(Records excerpted from a collection)
-- ==== Sys2Proof/Laws/Frames.lean ====
section
/-!
SUPPORT. The frame of every operation and of every meaning: which parts of the state it changes at most. One lemma for each
definition of Sys2Proof/Machine that answers a state, in the order in which they call one another; a proof goes through the
lemmas of the operations that the definition calls and never looks inside them.
-/

namespace Sys2Proof.Machine

section

set_option maxRecDepth 4000
set_option linter.all false

theorem State.setTrunk_only (p : Nat) (f : Trunk → Trunk) (s : State) {ps : List Part} {s0_ : State} (hO : OnlyChanges ps s0_ s) (hW : within [.trunks] ps = true)  : OnlyChanges ps s0_ (State.setTrunk p f s) := by
  unfold State.setTrunk
  try dsimp only
  repeat' (first | with_reducible assumption | (exact within_trans rfl hW) | split | (with_reducible first | (apply State.trunks_update)) | ((with_reducible refine OnlyChanges.update ?_ ?_); (on_goal 2 => ((with_reducible intro p hp); (fail_if_success (with_reducible exact Part.same_refl _ _)); cases p <;> first | exact (OnlyChanges.mem hW hp rfl).elim | exact rfl | (and_intros <;> exact rfl)))) | (with_reducible intro _) )

theorem State.leaveEpoch_only (tag : Nat) (s : State) {ps : List Part} {s0_ : State} (hO : OnlyChanges ps s0_ s) (hW : within [.inflight] ps = true)  : OnlyChanges ps s0_ (State.leaveEpoch tag s) := by
  unfold State.leaveEpoch
  try dsimp only
  repeat' (first | with_reducible assumption | (exact within_trans rfl hW) | split | (with_reducible first | (apply State.inflight_update)) | ((with_reducible refine OnlyChanges.update ?_ ?_); (on_goal 2 => ((with_reducible intro p hp); (fail_if_success (with_reducible exact Part.same_refl _ _)); cases p <;> first | exact (OnlyChanges.mem hW hp rfl).elim | exact rfl | (and_intros <;> exact rfl)))) | (with_reducible intro _) )

theorem State.emit_only (o : Out) (s : State) {ps : List Part} {s0_ : State} (hO : OnlyChanges ps s0_ s) (hW : within [.outputs] ps = true)  : OnlyChanges ps s0_ (State.emit o s) := by
  unfold State.emit
  try dsimp only
  repeat' (first | with_reducible assumption | (exact within_trans rfl hW) | split | (with_reducible first | (apply State.outputs_update)) | ((with_reducible refine OnlyChanges.update ?_ ?_); (on_goal 2 => ((with_reducible intro p hp); (fail_if_success (with_reducible exact Part.same_refl _ _)); cases p <;> first | exact (OnlyChanges.mem hW hp rfl).elim | exact rfl | (and_intros <;> exact rfl)))) | (with_reducible intro _) )

theorem State.dropFrame_only (id : Nat) (s : State) {ps : List Part} {s0_ : State} (hO : OnlyChanges ps s0_ s) (hW : within [.inflight, .frames, .tracker, .outputs] ps = true)  : OnlyChanges ps s0_ (State.dropFrame id s) := by
  unfold State.dropFrame
  try dsimp only
  repeat' (first | with_reducible assumption | (with_reducible first | (apply State.leaveEpoch_only) | (apply State.emit_only)) | (exact within_trans rfl hW) | split | (with_reducible first | (apply State.frames_update) | (apply State.tracker_update)) | ((with_reducible refine OnlyChanges.update ?_ ?_); (on_goal 2 => ((with_reducible intro p hp); (fail_if_success (with_reducible exact Part.same_refl _ _)); cases p <;> first | exact (OnlyChanges.mem hW hp rfl).elim | exact rfl | (and_intros <;> exact rfl)))) | (with_reducible intro _) )

theorem State.raise_only (src : Nat) (s : State) {ps : List Part} {s0_ : State} (hO : OnlyChanges ps s0_ s) (hW : within [.sources] ps = true)  : OnlyChanges ps s0_ (State.raise src s) := by
  unfold State.raise
  try dsimp only
  repeat' (first | with_reducible assumption | (exact within_trans rfl hW) | split | (with_reducible first | (apply State.sources_update)) | ((with_reducible refine OnlyChanges.update ?_ ?_); (on_goal 2 => ((with_reducible intro p hp); (fail_if_success (with_reducible exact Part.same_refl _ _)); cases p <;> first | exact (OnlyChanges.mem hW hp rfl).elim | exact rfl | (and_intros <;> exact rfl)))) | (with_reducible intro _) )

theorem State.countBy_only (n : Nat) (i : Nat) (j : Nat) (s : State) {ps : List Part} {s0_ : State} (hO : OnlyChanges ps s0_ s) (hW : within [.views] ps = true)  : OnlyChanges ps s0_ (State.countBy n i j s) := by
  unfold State.countBy
  try dsimp only
  repeat' (first | with_reducible assumption | (exact within_trans rfl hW) | split | (with_reducible first | (apply State.views_update)) | ((with_reducible refine OnlyChanges.update ?_ ?_); (on_goal 2 => ((with_reducible intro p hp); (fail_if_success (with_reducible exact Part.same_refl _ _)); cases p <;> first | exact (OnlyChanges.mem hW hp rfl).elim | exact rfl | (and_intros <;> exact rfl)))) | (with_reducible intro _) )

[Work to be completed]:
Which lines of the records above hold the word "that"? Copy each of them.

[Written response]:
definition of Sys2Proof/Machine that answers a state, in the order in which they call one another; a proof goes through the
lemmas of the operations that the definition calls and never looks inside them.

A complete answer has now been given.